The line one line before or after the n lines may be a line based on pixel data before being subjected to reduction processing, but if processing is performed sequentially in the reduction direction, the line based on pixel data resulting from reduction may be referred to. You can.

[For production]

Pixels that are diagonally continuous with respect to pixels forming one line before or after one line can be called "independent points," and are highly important when visually recognizing dot-structured characters or figures. If this independent point is lost due to thinning, the character,
Since the diagonal lines that make up the figure are cut off, the quality of the image deteriorates. If independent points are preserved, the diagonal lines will be continuous and quality deterioration will be reduced.

〔Example〕

FIG. 1 shows the principle of the pixel data reduction method of the present invention.

(A) shows a part of the given pixel data; in this case, n=3, and 0 is reduced to 1/3 in the column direction (vertical direction).
Divided into blocks of 3 lines (rows) each in the column direction, for the m-th block, one line ( The reduction process is to summarize the data into rows).
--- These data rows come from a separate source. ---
-- ==== Sys2Proof/Decode.lean ====
section
/-! DEFINITION. Decoding: from 32-bit words to thread instructions (R74 to R88 and each instruction's rule), from 16-byte
words to Ladle commands (R311, R312) and from 32-byte records to Lantern commands (R278, R280); then the encoder.

A word is decoded in two steps. `candidate` finds the instruction by opcode, length and sub-operation, and reads its
fields: no candidate is ILLEGAL_OP (R87). The candidate stands only when it is well formed and its own encoding is the
whole word, so that every unused field, reserved bit and unadmitted code is found: anything else is ILLEGAL_FIELD. -/

namespace Sys2Proof

/-- The fields of R74 and R75 of one instruction. -/
structure Raw where
  len : BitVec 2
  op : Byte
  fs : Bool
  fe : Bool
  d : Byte
  a : Byte
  b : Byte
  c : Byte
  g : BitVec 4
  fn : Half
  imm : Dword
  deriving DecidableEq, Repr

def bit (b : Bool) : BitVec 1 := if b then 1 else 0

/-- The 64-bit base word of R74. -/
def Raw.base (r : Raw) : Dword :=
  (r.fn ++ (r.g ++ (r.c ++ (r.b ++ (r.a ++ (r.d ++ (bit r.fe ++ (bit r.fs ++ (r.op ++ r.len)))))))) : BitVec 64)

/-- The instruction's words, the first lowest: two, three or four by the length code (R74, R75). -/
def Raw.words (r : Raw) : List Word :=
  let lo := (r.base.extractLsb' 0 32)
  let hi := (r.base.extractLsb' 32 32)
  if r.len == 1 then [lo, hi]
  else if r.len == 2 then [lo, hi, r.imm.extractLsb' 0 32]
  else [lo, hi, r.imm.extractLsb' 0 32, r.imm.extractLsb' 32 32]

/-- The fields of a 64-bit base word with its extension. -/
def Raw.ofBase (v : Dword) (imm : Dword) : Raw :=
  { len := v.extractLsb' 0 2, op := v.extractLsb' 2 8, fs := v.getLsbD 10, fe := v.getLsbD 11,
    d := v.extractLsb' 12 8, a := v.extractLsb' 20 8, b := v.extractLsb' 28 8, c := v.extractLsb' 36 8,
    g := v.extractLsb' 44 4, fn := v.extractLsb' 48 16, imm := imm }

/-- The number of 32-bit words that a length code gives: 2, 3 or 4; 0 for the code 0b00 of a header (R74). -/
def lenWords (w : Word) : Nat := if w.extractLsb' 0 2 == 0 then 0 else (w.extractLsb' 0 2).toNat + 1

/-- The instruction at the head of a list of words, and its fields. -/
def Raw.ofWords : List Word → Option Raw
  | w0 :: w1 :: ws =>
    match lenWords w0, ws with
    | 2, _ => some (Raw.ofBase (w1 ++ w0) 0)
    | 3, w2 :: _ => some (Raw.ofBase (w1 ++ w0) ((0 : Word) ++ w2))
    | 4, w2 :: w3 :: _ => some (Raw.ofBase (w1 ++ w0) (w3 ++ w2))
    | _, _ => none
  | _ => none

/-! ## Code tables (R49, R81, R82, R201) -/

def IType.code : IType → Nat
  | .i8 => 0 | .i16 => 1 | .i32 => 2 | .i64 => 3 | .n8 => 4 | .n16 => 5 | .n32 => 6 | .n64 => 7

def IType.ofCode : Nat → IType
  | 0 => .i8 | 1 => .i16 | 2 => .i32 | 3 => .i64 | 4 => .n8 | 5 => .n16 | 6 => .n32 | _ => .n64

def Fmt.code : Fmt → Nat
  | .f32 => 0 | .f16 => 1 | .bf16 => 2 | .e4m3 => 3 | .e5m2 => 4 | .e2m3 => 5 | .e3m2 => 6 | .e2m1 => 7 | .lns6 => 8
  | .f64 => 9

def Fmt.ofCode : Nat → Fmt
  | 0 => .f32 | 1 => .f16 | 2 => .bf16 | 3 => .e4m3 | 4 => .e5m2 | 5 => .e2m3 | 6 => .e3m2 | 7 => .e2m1 | 8 => .lns6
  | _ => .f64

def Rm.code : Rm → Nat
  | .rn => 0 | .rz => 1 | .rd => 2 | .ru => 3 | .rs => 4

def Rm.ofCode : Nat → Rm
  | 0 => .rn | 1 => .rz | 2 => .rd | 3 => .ru | _ => .rs

def Scope.code : Scope → Nat
  | .thr => 0 | .crw => 1 | .blk => 2 | .clu => 3 | .dev => 4 | .pod => 5 | .sys => 6

def Scope.ofCode : Nat → Scope
  | 0 => .thr | 1 => .crw | 2 => .blk | 3 => .clu | 4 => .dev | 5 => .pod | _ => .sys

def Space.code : Space → Nat
  | .glb => 0 | .prv => 1 | .loc => 2 | .wbuf => 3 | .abuf => 4 | .cbuf => 5

def Space.ofCode : Nat → Space
  | 0 => .glb | 1 => .prv | 2 => .loc | 3 => .wbuf | 4 => .abuf | _ => .cbuf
In this example, "combining" means "thinning", and in the example of FIG. 1(A), lines Ll and L of the m-th block
2 is thinned out, leaving line L3.

Figure 1 (B) shows the results of extracting independent points and performing interpolation processing.
Shown below. This process is performed as follows.

First, as shown in FIG. 1(C), all of the n-1 lines (lines L1 and L2 in this example) from the mxn line to the (m+1)Xn-2 line (lines L1 and L2 in this example), which are the lines to be thinned out in the m-th block. Take the logical sum of the pixel data in the column direction (LIUL2)
. Next, logically negate this logical sum and the pixel data of the m X n -1 row, which is one line before the m-th block (1 block)
Performs a logical AND with the column direction. The result is the first (D) pixel data (τOn (LIUL2)), and these extracted pixels are "independent points" that are diagonally continuous with respect to the pixel one line before. This extracted independent point P
In order to leave the data in the reduction result without thinning out, we take the logical OR of the data on the (m+1) ) is obtained.

Note that if a simple thinning process is performed without interpolating independent points, the independent points P in FIG. 1(B) will be missing, and the continuity of dots in the diagonal direction will be lost.

The above processing is performed in block m (1, 2, 3-...
-) to obtain the entire reduced image. Note that printing by the serial printer is performed in the increasing direction of m.

Here, if m=O, that is, for one line of the first block, there is no line called the 11th line, so
- Assume a blank line as the first line.

In this case, the result is the same as calculating the logical OR of all up to the first n rows.

Note that almost the same result can be obtained by referring to the reduced line in FIG. 1(B) and extracting the independent points of the next thinned block m+l.

This is more convenient if the image data to be reduced is contained in a sequential file.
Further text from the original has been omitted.